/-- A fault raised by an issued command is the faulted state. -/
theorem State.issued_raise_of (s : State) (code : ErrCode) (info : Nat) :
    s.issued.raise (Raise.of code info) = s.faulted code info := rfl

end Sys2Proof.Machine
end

--

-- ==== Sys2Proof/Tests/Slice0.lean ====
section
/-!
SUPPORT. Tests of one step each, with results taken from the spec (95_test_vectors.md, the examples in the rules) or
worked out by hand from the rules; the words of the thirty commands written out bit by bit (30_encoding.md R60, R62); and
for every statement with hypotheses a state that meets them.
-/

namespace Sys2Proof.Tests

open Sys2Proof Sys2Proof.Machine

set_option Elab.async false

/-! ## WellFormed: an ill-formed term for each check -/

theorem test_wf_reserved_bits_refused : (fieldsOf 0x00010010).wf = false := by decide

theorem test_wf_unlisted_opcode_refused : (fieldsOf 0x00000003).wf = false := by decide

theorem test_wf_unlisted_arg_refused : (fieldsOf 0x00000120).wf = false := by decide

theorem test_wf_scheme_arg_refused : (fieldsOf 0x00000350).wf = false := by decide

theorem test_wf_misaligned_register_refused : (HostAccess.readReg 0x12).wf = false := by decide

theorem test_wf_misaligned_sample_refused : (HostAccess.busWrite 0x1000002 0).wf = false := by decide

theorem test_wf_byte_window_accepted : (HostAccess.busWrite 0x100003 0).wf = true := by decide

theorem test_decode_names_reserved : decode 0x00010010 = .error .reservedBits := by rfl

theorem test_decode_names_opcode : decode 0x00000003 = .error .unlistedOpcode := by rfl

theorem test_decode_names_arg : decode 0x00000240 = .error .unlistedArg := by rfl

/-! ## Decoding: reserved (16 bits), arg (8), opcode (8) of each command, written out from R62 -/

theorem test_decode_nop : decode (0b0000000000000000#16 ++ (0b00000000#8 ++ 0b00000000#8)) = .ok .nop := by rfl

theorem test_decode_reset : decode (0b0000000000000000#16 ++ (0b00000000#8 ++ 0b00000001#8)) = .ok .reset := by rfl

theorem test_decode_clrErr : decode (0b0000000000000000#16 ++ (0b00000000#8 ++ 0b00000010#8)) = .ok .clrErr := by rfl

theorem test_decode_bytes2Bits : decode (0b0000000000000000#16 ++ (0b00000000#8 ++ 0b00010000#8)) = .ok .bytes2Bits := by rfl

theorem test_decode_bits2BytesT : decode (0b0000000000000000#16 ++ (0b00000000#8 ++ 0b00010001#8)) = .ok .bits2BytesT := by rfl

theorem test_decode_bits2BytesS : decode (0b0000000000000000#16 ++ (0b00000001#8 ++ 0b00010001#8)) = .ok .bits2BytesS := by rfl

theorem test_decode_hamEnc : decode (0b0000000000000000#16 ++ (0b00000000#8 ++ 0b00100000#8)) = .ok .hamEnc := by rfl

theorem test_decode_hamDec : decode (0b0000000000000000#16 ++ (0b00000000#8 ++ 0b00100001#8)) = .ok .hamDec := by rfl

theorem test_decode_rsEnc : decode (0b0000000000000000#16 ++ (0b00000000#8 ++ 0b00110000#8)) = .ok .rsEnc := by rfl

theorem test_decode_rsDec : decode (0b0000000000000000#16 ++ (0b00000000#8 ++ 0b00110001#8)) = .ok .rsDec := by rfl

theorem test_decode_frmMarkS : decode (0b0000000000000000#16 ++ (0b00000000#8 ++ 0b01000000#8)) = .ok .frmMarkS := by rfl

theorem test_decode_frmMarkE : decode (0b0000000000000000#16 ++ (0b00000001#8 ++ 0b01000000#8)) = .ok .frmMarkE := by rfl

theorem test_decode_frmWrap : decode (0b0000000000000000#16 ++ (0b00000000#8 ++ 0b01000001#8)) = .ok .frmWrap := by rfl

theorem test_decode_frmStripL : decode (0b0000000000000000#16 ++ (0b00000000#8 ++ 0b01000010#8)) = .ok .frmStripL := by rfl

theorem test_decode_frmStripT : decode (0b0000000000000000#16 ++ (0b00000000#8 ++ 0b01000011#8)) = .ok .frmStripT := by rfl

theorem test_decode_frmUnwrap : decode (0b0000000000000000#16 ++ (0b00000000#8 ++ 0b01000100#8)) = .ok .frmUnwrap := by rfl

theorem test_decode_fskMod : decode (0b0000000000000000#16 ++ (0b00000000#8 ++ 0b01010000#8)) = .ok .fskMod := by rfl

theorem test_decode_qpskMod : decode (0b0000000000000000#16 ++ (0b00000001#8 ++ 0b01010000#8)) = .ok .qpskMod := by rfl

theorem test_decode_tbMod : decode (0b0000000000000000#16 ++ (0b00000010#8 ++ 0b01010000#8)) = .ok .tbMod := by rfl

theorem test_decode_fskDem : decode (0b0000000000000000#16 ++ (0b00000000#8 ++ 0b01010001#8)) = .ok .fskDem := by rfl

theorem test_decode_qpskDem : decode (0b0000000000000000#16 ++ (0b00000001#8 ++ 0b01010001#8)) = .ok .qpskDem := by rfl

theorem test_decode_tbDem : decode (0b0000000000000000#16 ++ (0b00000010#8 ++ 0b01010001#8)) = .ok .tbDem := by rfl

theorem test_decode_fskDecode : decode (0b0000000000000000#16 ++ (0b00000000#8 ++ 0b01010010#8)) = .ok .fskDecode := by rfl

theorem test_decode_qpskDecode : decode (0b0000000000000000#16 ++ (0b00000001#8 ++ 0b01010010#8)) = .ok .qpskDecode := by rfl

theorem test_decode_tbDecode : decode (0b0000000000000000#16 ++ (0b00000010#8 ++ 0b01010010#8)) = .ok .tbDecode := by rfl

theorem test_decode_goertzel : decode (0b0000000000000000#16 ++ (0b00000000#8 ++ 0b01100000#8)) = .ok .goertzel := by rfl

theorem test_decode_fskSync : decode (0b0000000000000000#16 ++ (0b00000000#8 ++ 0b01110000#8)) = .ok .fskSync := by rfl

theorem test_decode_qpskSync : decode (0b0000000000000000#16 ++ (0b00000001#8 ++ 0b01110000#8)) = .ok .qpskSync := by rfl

__How to complete this task__
Print exactly the lines of the listing above starting at the line containing "theorem test_decode_frmMarkE : decode" and ending at the line containing "theorem test_decode_frmStripL : decode", both included.

__Exercise solution__
theorem test_decode_frmMarkE : decode (0b0000000000000000#16 ++ (0b00000001#8 ++ 0b01000000#8)) = .ok .frmMarkE := by rfl

theorem test_decode_frmWrap : decode (0b0000000000000000#16 ++ (0b00000000#8 ++ 0b01000001#8)) = .ok .frmWrap := by rfl

theorem test_decode_frmStripL : decode (0b0000000000000000#16 ++ (0b00000000#8 ++ 0b01000010#8)) = .ok .frmStripL := by rfl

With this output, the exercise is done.